Monday, November 15, 2010

deflated

I hate mornings when I wake up and just feel plain bad. They're usually mornings after days or evenings when I've eaten too much. I wake up feeling the stretching of my skin and it hurts. I feel depressed this morning, empty and just like a horrible person in general. I think suicidal thoughts, even though I know I'd never carry them out. I also think about self-harming and how maybe i should become a cutter or something. Like that's a good choice decision that I should just decide to become. I wouldn't. I don't think. It's just one of those dark mornings, and usually mornings are my favorite part of the day. Not these. I feel at the lowest of lows.

Then the thoughts of how I should just stop feeding myself and eating entirely sweep into my brain. It seems like a reasonable solution. I hate myself enough; why not just waste myself away? At least I'd be thin and attractive again until I disappeared completely off the face of the earth.

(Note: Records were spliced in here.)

@[simp] theorem modHall_ctxs (f : Hallmarks → Hallmarks) : (s.modHall f).ctxs = s.ctxs := rfl
@[simp] theorem modHall_cores (f : Hallmarks → Hallmarks) : (s.modHall f).cores = s.cores := rfl
@[simp] theorem modHall_mem (f : Hallmarks → Hallmarks) : (s.modHall f).mem = s.mem := rfl
@[simp] theorem modHall_homes (f : Hallmarks → Hallmarks) : (s.modHall f).homes = s.homes := rfl
@[simp] theorem modHall_dieTlb (f : Hallmarks → Hallmarks) : (s.modHall f).dieTlb = s.dieTlb := rfl
@[simp] theorem modHall_recCache (f : Hallmarks → Hallmarks) : (s.modHall f).recCache = s.recCache := rfl
@[simp] theorem modHall_transfers (f : Hallmarks → Hallmarks) : (s.modHall f).transfers = s.transfers := rfl
@[simp] theorem modHall_pred (f : Hallmarks → Hallmarks) : (s.modHall f).pred = s.pred := rfl
@[simp] theorem modHall_jobs (f : Hallmarks → Hallmarks) : (s.modHall f).jobs = s.jobs := rfl
@[simp] theorem modHall_hall (f : Hallmarks → Hallmarks) : (s.modHall f).hall = f s.hall := rfl
@[simp] theorem modHall_hub (f : Hallmarks → Hallmarks) : (s.modHall f).hub = s.hub := rfl
@[simp] theorem modHall_mgmt (f : Hallmarks → Hallmarks) : (s.modHall f).mgmt = s.mgmt := rfl
@[simp] theorem modHall_tiers (f : Hallmarks → Hallmarks) : (s.modHall f).tiers = s.tiers := rfl
@[simp] theorem modHall_chans (f : Hallmarks → Hallmarks) : (s.modHall f).chans = s.chans := rfl
@[simp] theorem modHall_pos (f : Hallmarks → Hallmarks) : (s.modHall f).pos = s.pos := rfl
@[simp] theorem modHall_fabricOut (f : Hallmarks → Hallmarks) : (s.modHall f).fabricOut = s.fabricOut := rfl
@[simp] theorem modHall_hostOut (f : Hallmarks → Hallmarks) : (s.modHall f).hostOut = s.hostOut := rfl
@[simp] theorem modHall_hostIn (f : Hallmarks → Hallmarks) : (s.modHall f).hostIn = s.hostIn := rfl
@[simp] theorem modHall_peersIn (f : Hallmarks → Hallmarks) : (s.modHall f).peersIn = s.peersIn := rfl
@[simp] theorem modHall_mgmtIn (f : Hallmarks → Hallmarks) : (s.modHall f).mgmtIn = s.mgmtIn := rfl
@[simp] theorem modHall_padBits (f : Hallmarks → Hallmarks) : (s.modHall f).padBits = s.padBits := rfl
@[simp] theorem modHall_errorsIn (f : Hallmarks → Hallmarks) : (s.modHall f).errorsIn = s.errorsIn := rfl
@[simp] theorem modHall_uid (f : Hallmarks → Hallmarks) : (s.modHall f).uid = s.uid := rfl
@[simp] theorem modHall_free (f : Hallmarks → Hallmarks) : (s.modHall f).free = s.free := rfl
@[simp] theorem modHall_script (f : Hallmarks → Hallmarks) : (s.modHall f).script = s.script := rfl
@[simp] theorem modHall_elapse (f : Hallmarks → Hallmarks) : (s.modHall f).elapse = s.elapse := rfl
@[simp] theorem modHall_cur (f : Hallmarks → Hallmarks) : (s.modHall f).cur = s.cur := rfl

@[simp] theorem modTiers_ctxs (f : Tiers → Tiers) : (s.modTiers f).ctxs = s.ctxs := rfl
@[simp] theorem modTiers_cores (f : Tiers → Tiers) : (s.modTiers f).cores = s.cores := rfl
@[simp] theorem modTiers_mem (f : Tiers → Tiers) : (s.modTiers f).mem = s.mem := rfl
@[simp] theorem modTiers_homes (f : Tiers → Tiers) : (s.modTiers f).homes = s.homes := rfl
@[simp] theorem modTiers_dieTlb (f : Tiers → Tiers) : (s.modTiers f).dieTlb = s.dieTlb := rfl
@[simp] theorem modTiers_recCache (f : Tiers → Tiers) : (s.modTiers f).recCache = s.recCache := rfl
@[simp] theorem modTiers_transfers (f : Tiers → Tiers) : (s.modTiers f).transfers = s.transfers := rfl
@[simp] theorem modTiers_pred (f : Tiers → Tiers) : (s.modTiers f).pred = s.pred := rfl
@[simp] theorem modTiers_jobs (f : Tiers → Tiers) : (s.modTiers f).jobs = s.jobs := rfl
@[simp] theorem modTiers_hall (f : Tiers → Tiers) : (s.modTiers f).hall = s.hall := rfl
@[simp] theorem modTiers_hub (f : Tiers → Tiers) : (s.modTiers f).hub = s.hub := rfl
@[simp] theorem modTiers_mgmt (f : Tiers → Tiers) : (s.modTiers f).mgmt = s.mgmt := rfl
@[simp] theorem modTiers_tiers (f : Tiers → Tiers) : (s.modTiers f).tiers = f s.tiers := rfl
@[simp] theorem modTiers_chans (f : Tiers → Tiers) : (s.modTiers f).chans = s.chans := rfl
@[simp] theorem modTiers_pos (f : Tiers → Tiers) : (s.modTiers f).pos = s.pos := rfl
@[simp] theorem modTiers_fabricOut (f : Tiers → Tiers) : (s.modTiers f).fabricOut = s.fabricOut := rfl
@[simp] theorem modTiers_hostOut (f : Tiers → Tiers) : (s.modTiers f).hostOut = s.hostOut := rfl
@[simp] theorem modTiers_hostIn (f : Tiers → Tiers) : (s.modTiers f).hostIn = s.hostIn := rfl
@[simp] theorem modTiers_peersIn (f : Tiers → Tiers) : (s.modTiers f).peersIn = s.peersIn := rfl
@[simp] theorem modTiers_mgmtIn (f : Tiers → Tiers) : (s.modTiers f).mgmtIn = s.mgmtIn := rfl
@[simp] theorem modTiers_padBits (f : Tiers → Tiers) : (s.modTiers f).padBits = s.padBits := rfl
@[simp] theorem modTiers_errorsIn (f : Tiers → Tiers) : (s.modTiers f).errorsIn = s.errorsIn := rfl
@[simp] theorem modTiers_uid (f : Tiers → Tiers) : (s.modTiers f).uid = s.uid := rfl
@[simp] theorem modTiers_free (f : Tiers → Tiers) : (s.modTiers f).free = s.free := rfl
@[simp] theorem modTiers_script (f : Tiers → Tiers) : (s.modTiers f).script = s.script := rfl
@[simp] theorem modTiers_elapse (f : Tiers → Tiers) : (s.modTiers f).elapse = s.elapse := rfl
@[simp] theorem modTiers_cur (f : Tiers → Tiers) : (s.modTiers f).cur = s.cur := rfl

@[simp] theorem fresh_ctxs : s.fresh.2.ctxs = s.ctxs := rfl
@[simp] theorem fresh_cores : s.fresh.2.cores = s.cores := rfl
@[simp] theorem fresh_mem : s.fresh.2.mem = s.mem := rfl
@[simp] theorem fresh_homes : s.fresh.2.homes = s.homes := rfl
@[simp] theorem fresh_dieTlb : s.fresh.2.dieTlb = s.dieTlb := rfl
@[simp] theorem fresh_recCache : s.fresh.2.recCache = s.recCache := rfl
@[simp] theorem fresh_transfers : s.fresh.2.transfers = s.transfers := rfl
@[simp] theorem fresh_pred : s.fresh.2.pred = s.pred := rfl
@[simp] theorem fresh_jobs : s.fresh.2.jobs = s.jobs := rfl
@[simp] theorem fresh_hall : s.fresh.2.hall = s.hall := rfl
@[simp] theorem fresh_hub : s.fresh.2.hub = s.hub := rfl
@[simp] theorem fresh_mgmt : s.fresh.2.mgmt = s.mgmt := rfl
@[simp] theorem fresh_tiers : s.fresh.2.tiers = s.tiers := rfl
@[simp] theorem fresh_chans : s.fresh.2.chans = s.chans := rfl
@[simp] theorem fresh_pos : s.fresh.2.pos = s.pos := rfl
@[simp] theorem fresh_fabricOut : s.fresh.2.fabricOut = s.fabricOut := rfl
@[simp] theorem fresh_hostOut : s.fresh.2.hostOut = s.hostOut := rfl
@[simp] theorem fresh_hostIn : s.fresh.2.hostIn = s.hostIn := rfl
@[simp] theorem fresh_peersIn : s.fresh.2.peersIn = s.peersIn := rfl
@[simp] theorem fresh_mgmtIn : s.fresh.2.mgmtIn = s.mgmtIn := rfl
@[simp] theorem fresh_padBits : s.fresh.2.padBits = s.padBits := rfl
@[simp] theorem fresh_errorsIn : s.fresh.2.errorsIn = s.errorsIn := rfl
@[simp] theorem fresh_uid : s.fresh.2.uid = s.uid + 1 := rfl
@[simp] theorem fresh_fst : s.fresh.1 = s.uid := rfl
@[simp] theorem fresh_free : s.fresh.2.free = s.free := rfl
@[simp] theorem fresh_script : s.fresh.2.script = s.script := rfl
@[simp] theorem fresh_elapse : s.fresh.2.elapse = s.elapse := rfl
@[simp] theorem fresh_cur : s.fresh.2.cur = s.cur := rfl

@[simp] theorem setCtx_ctx_self (c : Nat) (x : Ctx) : (s.setCtx c x).ctx c = x := by simp [ctx]
theorem setCtx_ctx_ne {c d : Nat} (x : Ctx) (h : d ≠ c) : (s.setCtx c x).ctx d = s.ctx d := by
  simp [ctx, Table.get_set_ne _ _ _ h]
@[simp] theorem modCtx_ctx_self (c : Nat) (f : Ctx → Ctx) : (s.modCtx c f).ctx c = f (s.ctx c) := by simp [modCtx]
theorem modCtx_ctx_ne {c d : Nat} (f : Ctx → Ctx) (h : d ≠ c) : (s.modCtx c f).ctx d = s.ctx d := setCtx_ctx_ne s _ h
@[simp] theorem modArch_ctx_self (c : Nat) (f : Arch → Arch) :
    (s.modArch c f).ctx c = { s.ctx c with arch := f (s.ctx c).arch } := by simp [modArch]
theorem modArch_ctx_ne {c d : Nat} (f : Arch → Arch) (h : d ≠ c) : (s.modArch c f).ctx d = s.ctx d := setCtx_ctx_ne s _ h
@[simp] theorem modCore_core_self (k : Nat) (f : Core → Core) : (s.modCore k f).core k = f (s.core k) := by simp [core]
theorem modCore_core_ne {k j : Nat} (f : Core → Core) (h : j ≠ k) : (s.modCore k f).core j = s.core j := by
  simp [core, Table.get_set_ne _ _ _ h]
@[simp] theorem modJob_job_self (j : Nat) (f : Job → Job) : (s.modJob j f).job j = f (s.job j) := by simp [job]
theorem modJob_job_ne {j i : Nat} (f : Job → Job) (h : i ≠ j) : (s.modJob j f).job i = s.job i := by
  simp [job, Table.get_set_ne _ _ _ h]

The only problem with that is at the moment I have this insatiable appetite and urge to put food in my mouth at all times. I know that if I ride it out, eventually it'll get easier and that urge will also die off. It's like depriving a flame of oxygen.

It may be a dark road to venture down, but honestly I'd choose that path over this one of tremendous shame and self-hatred. Is this the moment of reopening that gate and wandering down that road for awhile again? Maybe for good? Honestly, anything is better than how I feel at this moment. The pain of being in this body at this moment is excruciating.